(Source data)
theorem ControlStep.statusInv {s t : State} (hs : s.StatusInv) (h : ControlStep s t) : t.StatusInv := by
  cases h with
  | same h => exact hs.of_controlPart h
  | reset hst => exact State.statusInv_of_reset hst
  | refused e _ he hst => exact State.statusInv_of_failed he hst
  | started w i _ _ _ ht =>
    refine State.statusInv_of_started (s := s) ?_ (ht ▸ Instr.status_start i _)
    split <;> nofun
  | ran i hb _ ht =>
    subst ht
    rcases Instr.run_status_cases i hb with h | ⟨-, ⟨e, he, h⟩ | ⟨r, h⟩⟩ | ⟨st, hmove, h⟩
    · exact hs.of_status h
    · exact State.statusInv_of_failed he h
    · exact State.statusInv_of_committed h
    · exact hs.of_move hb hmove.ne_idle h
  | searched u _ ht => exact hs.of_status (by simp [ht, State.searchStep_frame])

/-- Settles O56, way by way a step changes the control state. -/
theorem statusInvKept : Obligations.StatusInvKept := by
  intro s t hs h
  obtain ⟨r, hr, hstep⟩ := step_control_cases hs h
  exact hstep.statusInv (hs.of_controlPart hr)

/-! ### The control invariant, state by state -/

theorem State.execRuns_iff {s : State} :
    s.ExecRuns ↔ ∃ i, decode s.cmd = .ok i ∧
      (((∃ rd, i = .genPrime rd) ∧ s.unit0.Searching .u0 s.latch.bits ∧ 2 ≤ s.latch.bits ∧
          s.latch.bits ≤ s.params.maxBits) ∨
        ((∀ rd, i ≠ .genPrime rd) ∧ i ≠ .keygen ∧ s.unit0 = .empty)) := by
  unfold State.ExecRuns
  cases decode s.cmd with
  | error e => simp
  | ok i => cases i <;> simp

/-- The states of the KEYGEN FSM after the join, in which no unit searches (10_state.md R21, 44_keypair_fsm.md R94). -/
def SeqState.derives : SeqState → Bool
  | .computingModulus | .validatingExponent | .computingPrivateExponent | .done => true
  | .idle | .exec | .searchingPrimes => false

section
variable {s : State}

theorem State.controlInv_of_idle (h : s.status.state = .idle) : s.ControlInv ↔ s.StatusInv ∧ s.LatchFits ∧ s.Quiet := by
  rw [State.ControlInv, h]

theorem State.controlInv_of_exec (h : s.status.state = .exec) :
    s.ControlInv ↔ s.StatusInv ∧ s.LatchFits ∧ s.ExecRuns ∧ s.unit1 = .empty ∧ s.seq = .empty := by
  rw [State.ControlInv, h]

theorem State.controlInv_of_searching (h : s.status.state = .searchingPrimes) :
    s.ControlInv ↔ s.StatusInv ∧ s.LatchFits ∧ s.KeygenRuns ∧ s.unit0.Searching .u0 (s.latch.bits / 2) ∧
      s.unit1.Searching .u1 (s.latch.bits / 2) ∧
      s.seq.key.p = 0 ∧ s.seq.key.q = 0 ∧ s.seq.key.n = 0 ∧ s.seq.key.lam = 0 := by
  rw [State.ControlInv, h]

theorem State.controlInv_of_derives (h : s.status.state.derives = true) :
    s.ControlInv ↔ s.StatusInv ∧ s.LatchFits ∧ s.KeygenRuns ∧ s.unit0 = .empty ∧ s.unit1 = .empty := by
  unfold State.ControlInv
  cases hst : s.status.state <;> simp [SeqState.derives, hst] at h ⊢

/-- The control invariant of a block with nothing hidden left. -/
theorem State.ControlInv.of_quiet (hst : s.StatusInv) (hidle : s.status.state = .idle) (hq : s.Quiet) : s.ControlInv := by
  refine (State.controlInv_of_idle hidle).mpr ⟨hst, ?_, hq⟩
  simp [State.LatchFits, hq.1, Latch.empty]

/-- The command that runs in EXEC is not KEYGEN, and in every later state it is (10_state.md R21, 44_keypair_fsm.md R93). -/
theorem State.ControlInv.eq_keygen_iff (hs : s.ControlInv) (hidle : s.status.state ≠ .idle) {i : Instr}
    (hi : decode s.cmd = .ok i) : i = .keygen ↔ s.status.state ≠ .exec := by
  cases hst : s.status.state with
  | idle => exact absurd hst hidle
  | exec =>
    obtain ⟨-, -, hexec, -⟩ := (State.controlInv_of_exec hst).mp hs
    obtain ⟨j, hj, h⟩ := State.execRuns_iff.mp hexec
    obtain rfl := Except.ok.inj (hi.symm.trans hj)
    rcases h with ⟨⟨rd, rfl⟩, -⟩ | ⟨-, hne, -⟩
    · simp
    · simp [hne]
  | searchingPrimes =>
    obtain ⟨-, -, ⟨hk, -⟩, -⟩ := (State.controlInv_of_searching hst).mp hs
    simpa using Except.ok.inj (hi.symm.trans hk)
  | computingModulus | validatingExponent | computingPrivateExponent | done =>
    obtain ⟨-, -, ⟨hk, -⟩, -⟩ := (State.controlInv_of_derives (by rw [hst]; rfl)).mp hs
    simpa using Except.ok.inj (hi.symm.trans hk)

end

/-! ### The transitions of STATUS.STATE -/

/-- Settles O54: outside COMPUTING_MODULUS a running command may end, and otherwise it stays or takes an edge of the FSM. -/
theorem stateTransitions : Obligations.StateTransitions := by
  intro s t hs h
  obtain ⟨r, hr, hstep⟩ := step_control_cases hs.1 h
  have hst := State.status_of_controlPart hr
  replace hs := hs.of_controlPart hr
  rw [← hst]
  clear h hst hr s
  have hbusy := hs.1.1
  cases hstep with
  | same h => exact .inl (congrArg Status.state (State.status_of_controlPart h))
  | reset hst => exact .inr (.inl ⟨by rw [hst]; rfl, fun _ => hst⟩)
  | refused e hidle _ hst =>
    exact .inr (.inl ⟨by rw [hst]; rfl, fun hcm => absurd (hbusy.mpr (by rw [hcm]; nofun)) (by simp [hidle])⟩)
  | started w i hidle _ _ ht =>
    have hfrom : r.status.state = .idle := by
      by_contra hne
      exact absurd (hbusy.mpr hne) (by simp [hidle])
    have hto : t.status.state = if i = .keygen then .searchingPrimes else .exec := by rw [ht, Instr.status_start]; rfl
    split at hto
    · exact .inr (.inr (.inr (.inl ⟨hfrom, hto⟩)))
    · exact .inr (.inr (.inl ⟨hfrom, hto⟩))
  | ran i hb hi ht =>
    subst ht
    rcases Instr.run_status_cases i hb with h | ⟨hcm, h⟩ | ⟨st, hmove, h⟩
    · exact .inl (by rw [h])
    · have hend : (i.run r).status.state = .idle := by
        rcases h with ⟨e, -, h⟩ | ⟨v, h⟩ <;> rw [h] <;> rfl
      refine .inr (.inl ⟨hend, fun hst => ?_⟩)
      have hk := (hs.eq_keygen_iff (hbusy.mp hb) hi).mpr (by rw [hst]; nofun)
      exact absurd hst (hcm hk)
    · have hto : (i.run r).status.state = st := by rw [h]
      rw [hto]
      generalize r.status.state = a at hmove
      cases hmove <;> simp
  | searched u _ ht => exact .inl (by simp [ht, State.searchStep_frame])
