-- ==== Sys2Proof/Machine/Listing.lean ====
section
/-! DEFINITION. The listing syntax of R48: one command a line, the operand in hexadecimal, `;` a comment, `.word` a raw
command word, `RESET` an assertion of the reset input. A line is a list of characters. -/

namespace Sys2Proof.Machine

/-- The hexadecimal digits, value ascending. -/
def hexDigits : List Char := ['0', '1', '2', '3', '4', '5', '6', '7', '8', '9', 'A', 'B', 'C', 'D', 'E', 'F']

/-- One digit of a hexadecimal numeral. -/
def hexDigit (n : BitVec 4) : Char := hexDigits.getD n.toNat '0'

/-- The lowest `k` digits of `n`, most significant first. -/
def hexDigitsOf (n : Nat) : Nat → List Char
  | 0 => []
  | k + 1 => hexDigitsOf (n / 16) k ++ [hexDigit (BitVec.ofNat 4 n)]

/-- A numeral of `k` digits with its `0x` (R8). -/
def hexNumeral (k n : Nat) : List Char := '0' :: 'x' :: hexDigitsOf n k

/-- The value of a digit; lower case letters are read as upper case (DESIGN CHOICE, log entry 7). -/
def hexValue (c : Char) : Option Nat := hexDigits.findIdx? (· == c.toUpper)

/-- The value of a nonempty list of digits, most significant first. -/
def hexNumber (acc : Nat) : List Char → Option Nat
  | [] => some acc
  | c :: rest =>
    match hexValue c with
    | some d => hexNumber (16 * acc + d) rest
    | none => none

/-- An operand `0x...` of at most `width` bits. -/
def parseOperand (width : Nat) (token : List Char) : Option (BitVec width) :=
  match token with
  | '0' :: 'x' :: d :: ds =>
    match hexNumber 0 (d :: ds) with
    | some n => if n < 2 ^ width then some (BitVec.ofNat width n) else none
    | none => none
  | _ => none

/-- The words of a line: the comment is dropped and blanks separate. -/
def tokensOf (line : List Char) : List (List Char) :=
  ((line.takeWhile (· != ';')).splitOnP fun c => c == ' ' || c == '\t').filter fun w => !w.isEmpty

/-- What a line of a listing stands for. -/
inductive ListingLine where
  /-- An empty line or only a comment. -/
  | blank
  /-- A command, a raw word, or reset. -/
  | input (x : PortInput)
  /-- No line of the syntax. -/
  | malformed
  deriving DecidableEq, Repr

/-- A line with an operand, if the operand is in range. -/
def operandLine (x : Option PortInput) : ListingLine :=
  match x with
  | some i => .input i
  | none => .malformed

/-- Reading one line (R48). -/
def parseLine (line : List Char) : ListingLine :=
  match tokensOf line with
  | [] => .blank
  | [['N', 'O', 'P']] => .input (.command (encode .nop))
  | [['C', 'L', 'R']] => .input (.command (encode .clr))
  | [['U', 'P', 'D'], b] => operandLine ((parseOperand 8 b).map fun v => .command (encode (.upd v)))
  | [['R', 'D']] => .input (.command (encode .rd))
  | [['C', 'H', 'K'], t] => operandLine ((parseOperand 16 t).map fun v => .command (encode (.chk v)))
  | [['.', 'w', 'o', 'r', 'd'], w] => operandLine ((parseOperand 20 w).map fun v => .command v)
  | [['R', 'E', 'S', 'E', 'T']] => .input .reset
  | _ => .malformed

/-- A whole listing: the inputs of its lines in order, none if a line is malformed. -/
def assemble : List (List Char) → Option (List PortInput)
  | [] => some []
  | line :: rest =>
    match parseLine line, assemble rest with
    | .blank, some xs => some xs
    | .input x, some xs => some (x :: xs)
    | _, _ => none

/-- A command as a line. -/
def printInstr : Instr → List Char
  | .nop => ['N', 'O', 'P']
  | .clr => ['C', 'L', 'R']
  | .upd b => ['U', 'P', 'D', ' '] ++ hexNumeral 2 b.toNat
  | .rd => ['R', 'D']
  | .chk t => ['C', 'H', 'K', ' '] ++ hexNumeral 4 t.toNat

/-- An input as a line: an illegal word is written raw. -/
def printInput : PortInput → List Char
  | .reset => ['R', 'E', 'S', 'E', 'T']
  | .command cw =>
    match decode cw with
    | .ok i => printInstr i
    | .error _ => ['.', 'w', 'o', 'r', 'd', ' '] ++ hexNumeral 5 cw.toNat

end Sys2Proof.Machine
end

• Exercise goal: Would you retype exactly the lines above, from the line with "hidle _ hst =>" to the line with "exact absurd (hbusy.mpr", with both end lines kept and nothing more?

• Solution to the exercise:
  | refused e hidle _ hst =>
    exact .inr (.inl ⟨by rw [hst]; rfl, fun hcm => absurd (hbusy.mpr (by rw [hcm]; nofun)) (by simp [hidle])⟩)
  | started w i hidle _ _ ht =>
    have hfrom : r.status.state = .idle := by
      by_contra hne
      exact absurd (hbusy.mpr hne) (by simp [hidle])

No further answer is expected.